> **SUPPLIED INFORMATION**:
Start of Block
-- ==== Sys2Proof/Machine/Loops.lean ====
section
/-! DEFINITION. Control loops: laws, gain scheduling, profiles, following errors, the high-voltage channels, developer AC
and the heater zones (07_control_loops R209 to R238). -/

namespace Sys2Proof.Machine

open Sys2Proof

/-- The class of a loop number (R209). -/
def loopClass (n : Nat) : LoopClass :=
  if n < 24 then .hv
  else if n < 32 then .heat
  else if n < 38 then .cur
  else if n < 44 then .facet
  else match (n - 44) % 3 with
    | 0 => .cur
    | 1 => .vel
    | _ => .pos

/-- The period of a class in frames of 10,000 LOOP cycles (R213, R214); FACET loops follow their ticks. -/
def periodFrames : LoopClass → Nat
  | .cur | .facet => 1
  | .vel | .hv => 4
  | .pos => 8
  | .heat => 4000

/-- The legend's fields of a loop (R239). -/
def State.legLoop (s : State) (n : Nat) : LegLoop := getN s.legend.loops.loops n {}

/-- The fixed cycles of a loop's computation (R211). -/
def loopCycles (n : Nat) (g : LegLoop) : Nat :=
  match loopClass n with
  | .cur => 900
  | .facet => 120
  | c =>
    if n < 24 ∧ 18 ≤ n then 160 + 80
    else
      (match g.law with
        | .pid => 64
        | .biquad => 24 + 20 * ((g.coefs.head?.map (·.sections.length)).getD 1)
        | .state => 32 + 12 * g.sources.length) + (if c = .hv ∨ c = .vel ∨ c = .pos ∨ c = .heat then 80 else 0)

/-- The engine that computes a loop: the one the legend assigns, or LE4 once it serves that set (R210, R212). -/
def State.engineOf (s : State) (n : Nat) : Nat :=
  let e := (s.legLoop n).engine
  if s.loops.engines[4].state = .run ∧ s.loops.engines[4].serves = e then 4 else e

/-- Whether a loop's engine runs (R212). -/
def State.engineRuns (s : State) (n : Nat) : Bool := (getN s.loops.engines (s.engineOf n) {}).state == .run

/-- One loop's state. -/
def State.loop (s : State) (n : Nat) : Loop := getN s.loops.loops n {}

/-- One loop changed by `f`. -/
def State.modLoop (n : Nat) (f : Loop → Loop) (s : State) : State :=
  s.modLoops fun l => { l with loops := modN l.loops n f }

/-- One HV channel changed by `f`. -/
def State.modHv (k : Nat) (f : HvChannel → HvChannel) (s : State) : State :=
  s.modLoops fun l => { l with hv := modN l.hv k f }

/-- One station's developer AC changed by `f`. -/
def State.modAc (x : Nat) (f : DevAc → DevAc) (s : State) : State :=
  s.modLoops fun l => { l with ac := modN l.ac x f }

/-- One heater zone changed by `f`. -/
def State.modHeater (z : Nat) (f : Heater → Heater) (s : State) : State :=
  s.modLoops fun l => { l with heaters := modN l.heaters z f }

/-- A value in the loop's unit as a fraction of MEAS_FS, Q1.31, rounded and saturated (R216). The value is `num / den`. -/
def fraction (measFs : Nat) (num : Int) (den : Nat) : Int := satQ31 (roundDiv (num * 2147483648) (measFs * den))

/-- A Q1.31 signal in the loop's unit times `scale`, rounded (R216). -/
def inUnit (measFs scale : Nat) (v : Int) : Int := roundShift (v * measFs * scale) 31

/-- An accumulation of products of Q4.28 coefficients, shifted right by 28 and multiplied by 2^G_EXP, rounded (R216). -/
def scaled (gexp acc : Int) : Int :=
  let p := roundShift acc 28
  if 0 ≤ gexp then p * 2 ^ gexp.toNat else roundShift p (-gexp).toNat
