-- ==== Sys2Proof/Machine/Records.lean ====
section
/-! DEFINITION. Records for the completion queues: how they are formed and how they wait (12 R358 to R363). Writing them
into host memory is CQ_RECORD_WRITE's. -/

namespace Sys2Proof.Machine

open Sys2Proof

/-- The kinds that R360 lets the device lose. -/
def isEventKind : RecordKind → Bool
  | .fault | .doorbell | .clock => true
  | _ => false

/-- Event records that wait, over all queues (R360). -/
def HostPort.eventsWaiting (h : HostPort) : Nat :=
  h.cqs.toList.foldl (fun n q => n + (q.waiting.filter fun r => isEventKind r.kind && !r.dma).length) 0

/-- One completion queue changed. -/
def State.modCq (n : Nat) (f : CompQueue → CompQueue) (s : State) : State :=
  s.modHost fun h => { h with cqs := modN h.cqs n f }

/-- A record offered to a queue, where it waits in order; an event record beyond the 64 that may wait is lost (R359,
R360). -/
def State.offer (n : Nat) (r : Held) (s : State) : State :=
  let r := { r with sinceUs := s.timeUs }
  if isEventKind r.kind && !r.dma && decide (64 ≤ s.host.eventsWaiting) then
    (s.modHost fun h => { h with eventsLost := satAdd 16 h.eventsLost 1 }).raise .hostEventLost 0
  else s.modCq n fun q => { q with waiting := q.waiting ++ [r] }

/-- A record of this chapter with its body in bytes 16 to 63 (R362). -/
def State.record (n : Nat) (kind : RecordKind) (seq : Nat) (body : List Byte) (s : State) : State :=
  s.offer n { kind := kind, seq := seq, body := padTo 48 body }

/-- A DOORBELL record: ring 0 LQ or 1 MQ, tail written, tail taken, reason (R362). -/
def State.doorRecord (ring tail taken : Nat) (reason : DoorReason) (s : State) : State :=
  s.record 0 .doorbell 0 (le 1 ring ++ le 1 tail ++ le 1 taken ++ le 1 reason.code)

/-- A CLOCK record (R362): a DEFERRED request became APPLIED, REFUSED or SUPERSEDED. -/
def State.clockRecord (st : ReqState) (r : FreqRequest) (s : State) : State :=
  s.record 0 .clock 0 (le 1 st.code ++ le 1 r.source.code ++ le 2 r.sigma)

/-- The queue that FAULT records go to (R346, R360). -/
def State.faultCq (s : State) : Nat :=
  let n := s.legend.faults.cq
  let q := getN s.host.cqs n {}
  if q.enable && !q.slot64 then 0 else n

/-- A COMMAND record in a queue: opcode, status, tag, result (R362). -/
def State.commandRecord (cq opcode tag : Nat) (st : MqStatus) (result : List Byte) (s : State) : State :=
  s.record cq .command 0 (le 2 opcode ++ le 2 st.code ++ le 4 tag ++ padTo 8 result)

/-- The queue of a command's COMMAND record: the one it names, or CQ0 for a 16-byte or absent one (R364). -/
def State.commandCq (s : State) (cq : Nat) : Nat :=
  let q := getN s.host.cqs cq {}
  if 14 ≤ cq ∨ (q.enable ∧ !q.slot64) then 0 else cq

/-- A taken command completes with a status and a result (R365). -/
def State.complete (h : MqHeader) (opcode : Nat) (st : MqStatus) (result : List Byte) (s : State) : State :=
  s.commandRecord (s.commandCq h.cq) opcode h.tag st result

end Sys2Proof.Machine
end

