/-- HOMING (R259): what an axis whose homing is due meets: its start, its switch, the release or QZ edge, or no switch
within HOME_RANGE. Axes: 1 carriage, 3–6 Z0–Z3, 7–12 F0–F5; belt and roller need no homing. -/
def execHoming (ax : Fin 13) (ev : HomeEvent) (s : State) : Host.Outcome State Fault Refusal :=
  let due := s.motion.homeDue.getLsbD ax
  let moves := s.islandsUp && !s.faults.grave && !s.severeStands
  if ax.val = 0 ∨ ax.val = 2 then live s s
  else if ax.val = 1 then
    let v := getN s.motion.servos 1 {}
    let g := s.legServo 1
    match ev with
    | .begin => liveIf (due && moves && v.mode == .hold) s <|
        (s.modServo 1 fun v => { v with
          homed := false, homePhase := 1, homeFrom := v.sp, mode := .velocity, atRest := false
          traj := rampTraj g v.sp 0 (-((g.vHome * profQ : Nat) : Int)) }).raiseIf (!v.homed) .srvCarrNotHomed 1
    | .switch => liveIf (v.homePhase == 1) s (s.modServo 1 fun v => { v with homePhase := 2 })
    | .release => liveIf (v.homePhase == 2) s <|
        ((s.setHome 1).homed 1).modMotion fun m => { m with carrPhase := .away }
    | .missing => liveIf (0 < v.homePhase && decide (g.homeRange * 16777216 < (s.servoPos 1 - v.homeFrom).natAbs)) s <|
        (s.modServo 1 fun v => { v with homePhase := 0 }.askStop .controlled).modMotion fun m =>
          { m with homeDue := m.homeDue &&& ~~~(BitVec.ofNat 13 2) }
  else
    let n := ax.val - 3
    let p := getN s.motion.steppers n {}
    let now := s.timeUs
    match ev with
    | .begin => liveIf (due && moves && p.state != .moving) s <|
        if 4 ≤ n then
          (if p.uncertain then s.homed ax else s.modMotion fun m => { m with homeDue := m.homeDue &&& ~~~(BitVec.ofNat 13 (2 ^ ax.val)) })
        else if (s.zSsi n).1 then
          s.when (s.zSsi n).2 fun s =>
            (s.modStepper n fun p => { p with steps := (getN s.position.axes (2 + n) {}).position }).homed ax
        else s.modStepper n fun p => Stepper.load (s.legStepper n) s.motion.bus.clamp s.position.motn { p with
          state := .moving, homing := true, backOff := false, goal := .home, homed := false, homeFrom := p.steps, holdCurrent := false
          dueAt := s.position.motn + 40 * (s.legStepper n).dirSetup }
    | .switch => liveIf (p.homing && !p.backOff) s (s.modStepper n fun p => { p with backOff := true })
    | .release => liveIf (p.homing && p.backOff) s ((s.setHome ax).homed ax)
    | .missing => liveIf (p.homing && !p.backOff && decide ((s.legStepper n).homeRange < (p.steps - p.homeFrom).natAbs)) s <|
        ((s.modStepper n fun p => { p with state := .idle, homing := false, goal := .none, restUs := now }).modMotion fun m =>
          { m with homeDue := m.homeDue &&& ~~~(BitVec.ofNat 13 (2 ^ ax.val)) }).raise .stpHomeFail n

/-- SERVO_REST_REENTRY (R261): a coasting axis at rest for 100 ms re-enters at its measured position, its velocity
integrator at 0, once its loops run again. -/
def execServoRestReentry (a : Fin 3) (s : State) : Host.Outcome State Fault Refusal :=
  let v := s.motion.servos[a]
  let n := 44 + 3 * a.val
  liveIf (v.mode == .coast && v.atRest && s.engineRuns n && s.engineRuns (n + 1) && s.engineRuns (n + 2) &&
      !s.severeStands && s.drivesOn && !s.motion.bus.coasting) s (s.enterServo a)

/-- BUS_SAMPLE (R262 to R265): the bus voltage in 10 mV and the chopper current in mA, at a CUR sampling instant. -/
def execBusSample (volt chopMa : Nat) (s : State) : Host.Outcome State Fault Refusal :=
  let m := s.legend.motion
  let b := s.motion.bus
  let chop := 10 * m.v1 ≤ volt || (b.chopOn && 10 * (m.v1 - m.v1Hyst) ≤ volt)
  let rise := 10 * m.chopSlope < 4 * (volt - b.volt)
  let bad := b.chopOn && (chopMa < 100 * m.chopIMin || rise)
  let low := volt < 10 * m.vUv
  let uvRun := if low then min 8 (b.uvRun + 1) else 0
  let over2 := 10 * m.v2 < volt
  let normal := 10 * (m.vUv + 20) ≤ volt && volt ≤ 10 * (m.v1 - m.v1Hyst)
  let energy := b.energy - b.energy / (40000 * max 1 m.chopTau) + (if b.chopOn then volt * volt * 25 / max 1 m.chopR else 0)
  liveIf s.islandsUp s <|
    let s := s.modBus fun b => { b with
      volt := min volt 65535, peak := max b.peak (min volt 65535), chopOn := chop, chopI := min chopMa 65535,
      v1Events := if chop && !b.chopOn then satAdd 8 b.v1Events 1 else b.v1Events,
      v2Events := if over2 && !b.coasting then satAdd 8 b.v2Events 1 else b.v2Events,
      detectRun := if bad then min 64 (b.detectRun + 1) else 0, uvRun := uvRun, energy := energy,
      coasting := over2 || (b.coasting && !normal),
      state := if b.state = .overV3 && !normal then .overV3 else if over2 then .overV2 else if b.clamp then .clamped
        else if chop then .chopping else if low then .under else .normal }
    let s := s.when (b.coasting && !over2 && normal) fun s =>
      let now := s.timeUs
      (s.allPolygons fun p => if p.busCoast then { p with coastUs := now } else p).steppersOn
    let s := s.when (uvRun == 8 && b.uvRun != 8) (·.raiseAs .busUv 0 (if s.windowOpen then .severe else .degraded) [])
    s.when (over2 && !b.coasting) fun s =>
      let s := s.each (List.range 3) State.coastServo
      let now := s.timeUs
      let s := s.allPolygons fun (p : Polygon) => { p.coast now with busCoast := p.busCoast || p.driven || p.state == .coast }
      ((s.stopSteppers.modMotion fun m => { m with
        steppers := mapV Stepper.bridgeOff m.steppers, brakeReleased := false })).raise .busOv2 0

/-- CHOPPER_HOT (R263): chopper energy above CHOP_E_MAX raises the source and the clamp; below half of it the model
releases. -/
def execChopperHot (s : State) : Host.Outcome State Fault Refusal :=
  let b := s.motion.bus
  let limit := s.legend.motion.chopEMax * 10000000000
  if limit < b.energy ∧ !b.chopHot then live s (((s.modBus fun b => { b with chopHot := true }).clampOn).raise .busChopperHot 0)
  else if b.chopHot ∧ 2 * b.energy < limit then live s (s.modBus fun b => { b with chopHot := false })
  else live s s

/-- CHOPPER_FAIL (R264, R266): CHOP_DETECT failing samples mark the chopper FAILED, with the clamp. -/
def execChopperFail (s : State) : Host.Outcome State Fault Refusal :=
  let b := s.motion.bus
  liveIf (s.legend.motion.chopDetect ≤ b.detectRun && !b.chopFailed) s <|
    ((s.modBus fun b => { b with chopFailed := true, chopFails := satAdd 8 b.chopFails 1 }).clampOn).raiseRun s.windowOpen
      .busChopperFailRun .busChopperFailIdle 0

/-- CHOPPER_SELF_TEST (R264): the chopper is pulsed for 100 µs; FAILED clears when the current, in mA, reaches
CHOP_I_MIN. -/
def execChopperSelfTest (chopMa : Nat) (s : State) : Host.Outcome State Fault Refusal :=
  let steady := allV (fun v => if v.mode = .coast then v.atRest else v.traj.kind == .none || v.traj.kind == .line || v.traj.kind == .gear) s.motion.servos
  liveIf (s.motion.bus.testDue && s.busNormal && steady) s <|
    s.modBus fun b => { b with
      testDue := false, chopFailed := b.chopFailed && chopMa < 100 * s.legend.motion.chopIMin, detectRun := 0,
      chopI := min chopMa 65535 }

/-- BUS_OV3 (R262, R265): the V3 hardware comparator turns every bridge off; BUS.OV3 is Grave. -/
def execBusOv3 (s : State) : Host.Outcome State Fault Refusal :=
  liveIf s.islandsUp s <|
    let s := s.motionOff.allPolygons fun p => { p.gatesOff with state := .fault, entry := .grave, obsOk := false }
    (s.modBus fun b => { b with v3Events := satAdd 8 b.v3Events 1, state := .overV3, coasting := true }).raise .busOv3 0

/-- REGEN_CLAMP_RELEASE (R266): the clamp ends; ME0 re-plans any remaining stop from the measured state. -/
def execRegenClampRelease (s : State) : Host.Outcome State Fault Refusal :=
  liveIf (!s.motion.bus.clamp && (anyV (·.regen) s.motion.servos || anyV (·.regenClamp) s.polygons)) s <|
    let s := s.allPolygons fun p => { p with regenClamp := false }
    let pos (a : Nat) : Int := s.servoPos a
    s.modMotion fun m => { m with servos := mapIdxV (fun a v =>
      let v := { v with regen := false }
      if v.retimed then
        (if v.mode = .velocity then { v with retimed := false, sp := pos a, traj := rampTraj (s.legServo a) (pos a) (v.vel * 16777216) v.traj.v1 }
        else { v with mode := .stopping, retimed := false, sp := pos a, traj := { kind := .stop, start := pos a, v0 := v.vel * 16777216 } })
      else { v with retimed := false }) m.servos }

/-- A halted engine waits for LE4 at the next layer boundary; when LE4 serves, or is to serve, another or has itself
halted, SPARE.EXHAUSTED is raised (R491). -/
def State.markEngine (e : Nat) (s : State) : State :=
  let free := s.loops.engines[4].state == .spareIdle && s.survey.lePending.isNone
  if !s.legend.survey.leSpare then s
  else if e < 4 ∧ free then s.modSurvey fun v => { v with lePending := some e }
  else (s.raise .spareExhausted 0).spareLog 7 e 0

/-- An engine halts (R212, R236): every output of its loops takes its safe value: HV channels SAFE_CODE, motor bridges off; every HTR
output is off. -/
def State.haltEngine (e : Nat) (s : State) : State :=
  let mine (n : Nat) : Bool := (s.legLoop n).enable && s.engineOf n == e
  let s := s.modLoops fun l => { l with
    engines := modN l.engines e fun v => { v with state := .halted, deadlines := satAdd 8 v.deadlines 1 }
    loops := mapIdxV (fun n k => if mine n then { k with next := none, inBand := false, bandRun := 0 } else k) l.loops
    ac := mapIdxV (fun x a => if mine (18 + x) then { a with running := false } else a) l.ac }
  let s := s.heatersOff.each (List.range 18) fun k s => s.when (mine k) (State.hvMux k)
  let s := { s with polygons := mapIdxV (fun x (p : Polygon) => if mine (32 + x) || mine (38 + x) then p.coast s.timeUs else p) s.polygons }
  let s := s.each (List.range 3) fun a s =>
    s.when (mine (44 + 3 * a) || mine (45 + 3 * a) || mine (46 + 3 * a)) (State.coastServo a)
  s.markEngine e

/-- DEADLINE_MISS (R212): a loop's computation has not ended at its output instant; its engine halts. -/
def execDeadlineMiss (n : Fin 64) (s : State) : Host.Outcome State Fault Refusal :=
  let e := s.engineOf n
  liveIf ((s.legLoop n).enable && s.engineRuns n && (s.loop n).running) s ((s.haltEngine e).raise .leDeadline e)

end Sys2Proof.Machine
end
End of Block
> **PROBLEM TO SOLVE**: Keeping every character as it is, restate the lines above that run from the line with "let s := s.allPolygons fun p" through the line with "if v.retimed then", both included, and nothing else.

> **ANSWER SECTION**:
    let s := s.allPolygons fun p => { p with regenClamp := false }
    let pos (a : Nat) : Int := s.servoPos a
    s.modMotion fun m => { m with servos := mapIdxV (fun a v =>
      let v := { v with regen := false }
      if v.retimed then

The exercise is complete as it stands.